Repeat exactly the lines from the start of the entries below through the line containing "blocks in the". Omit the rest.

── Extracted information ──

-- ==== Sys2Proof/Certificates/Slice0/Obligations.lean ====
section
/-! DEFINITION. The statements about the model, for the provers: the steps and the requests of the part as a whole, then the
blocks in the order of the manual's sections, then the laws that every step keeps. A statement that says "model's choice" in
its docstring rests on the assumption log entry it names. -/

open Sys2Proof Sys2Proof.Machine

/-! ## Steps, requests and the station link -/

/-- A step takes the command at the front of the queue and runs it on the part with the queue's rest (the model's own queue, log
26). With no command waiting, a step is one crystal period (model's choice, log 1): away from a second event and a tenth tick the
two dividers move by one period and nothing else changes, the tick divider also in BACKUP and while RESETn is low (model's choice, log
30). R1: the period that ends the seconds divider takes the second event of SECOND_EVENT; R154: the period that ends the tick divider, at
3,276 or 3,277 periods, ten ticks making 32,768 (log 10 for which are the short ones), takes the tick of TENTH_TICK, after the second event
where both end (model's choice, log 1). A stopped crystal (R164) changes nothing. While the part does not work a TENTH_TICK begins the
next count of the divider and nothing else (model's choice, log 30). -/
def Obligations.StepsRunTheQueueOrOneCrystalPeriod : Prop :=
  (∀ (s : State) (c : Instr) (rest : List Instr),
    step { s with pending := c :: rest } = exec c { s with pending := rest }) ∧
  (∀ s : State, s.pending = [] →
    (s.supply.retention = .valid → 1 < s.time.divider → s.bells.tickElapsed + 1 < 3276 →
      step s = .next { s with
        time := { s.time with divider := s.time.divider - 1 }
        bells := { s.bells with tickElapsed := s.bells.tickElapsed + 1 } }) ∧
    (s.supply.retention = .valid → ∃ u : State,
      (if s.time.divider ≤ 1 then exec .secondEvent s
        else .next { s with time := { s.time with divider := s.time.divider - 1 } }) = .next u ∧
      step s = if Config.tickPeriods u.bells.tickPlace ≤ u.bells.tickElapsed + 1 then exec .tenthTick u
        else .next { u with bells := { u.bells with tickElapsed := u.bells.tickElapsed + 1 } }) ∧
    (s.supply.retention = .lost → step s = .next s)) ∧
  (∀ s : State, ¬ s.Works → exec .tenthTick s = .next { s with bells := { s.bells with
    tickElapsed := 0, tickPlace := (s.bells.tickPlace + 1) % 10 } }) ∧
  (∀ place, Config.tickPeriods place = 3276 ∨ Config.tickPeriods place = 3277) ∧
  ((List.range 10).map Config.tickPeriods).sum = 32768

/-- The part answers every command with a next state, and no command touches the queue of those that wait (log 3, log 26). -/
def Obligations.EveryCommandIsAnsweredAndLeavesTheQueue : Prop :=
  ∀ (c : Instr) (s : State), ∃ t, exec c s = .next t ∧ t.pending = s.pending

/-- R163, R165: outside RUN, or with RESETn low, no request, field event or link event has any effect; only the crystal's, the
supply's and RESETn's own events have. MAIN_LOSS (R163), BACKUP_LOW (R164), RESETN_LOW (R165) and FIRST_POWER (R165): the field
and host work stops where it stands, the contents stay, and the Supply Monitor records what came; what each finds already so has
no effect. That the tick divider of the bells goes on is the model's choice (log 30). FIRST_POWER is taken in every state (model's
choice, log 25); the contents stand after a retention LOST (log 22); the mark
stays through the loss itself (log 13); a main loss withdraws an owed start (log 14). -/
def Obligations.SupplyLossStopsTheWorkAndKeepsTheContents : Prop :=
  (∀ (c : Instr) (s : State), needsLive c = true → s.supply.state = .backup ∨ s.supply.resetnHigh = false →
    exec c s = .next s) ∧
  (∀ s : State,
    let stopped : State := { s with
      loops := Vector.ofFn fun l => { s.loops[l] with exchange := .idle, tracker := .search }
      link := { s.link with held := none, partialFrame := [] } }
    (∀ low, s.supply.state = .run → exec (.mainLoss low) s = .next { stopped with supply := { s.supply with
      state := .backup, duration := 0, startOwed := false, retention := if low then .lost else s.supply.retention } }) ∧
    (∀ low, s.supply.state = .backup → exec (.mainLoss low) s = .next s) ∧
    (s.supply.state = .backup → exec .backupLow s = .next { s with supply := { s.supply with retention := .lost } }) ∧
    (s.supply.state = .run → exec .backupLow s = .next s) ∧
    exec .resetnLow s = .next { stopped with supply := { s.supply with resetnHigh := false } } ∧
    exec .firstPower s = .next { stopped with supply := { s.supply with
      state := .backup, retention := .lost, firstPower := true, startOwed := false } })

───

Result:
-- ==== Sys2Proof/Certificates/Slice0/Obligations.lean ====
section
/-! DEFINITION. The statements about the model, for the provers: the steps and the requests of the part as a whole, then the
blocks in the order of the manual's sections, then the laws that every step keeps. A statement that says "model's choice" in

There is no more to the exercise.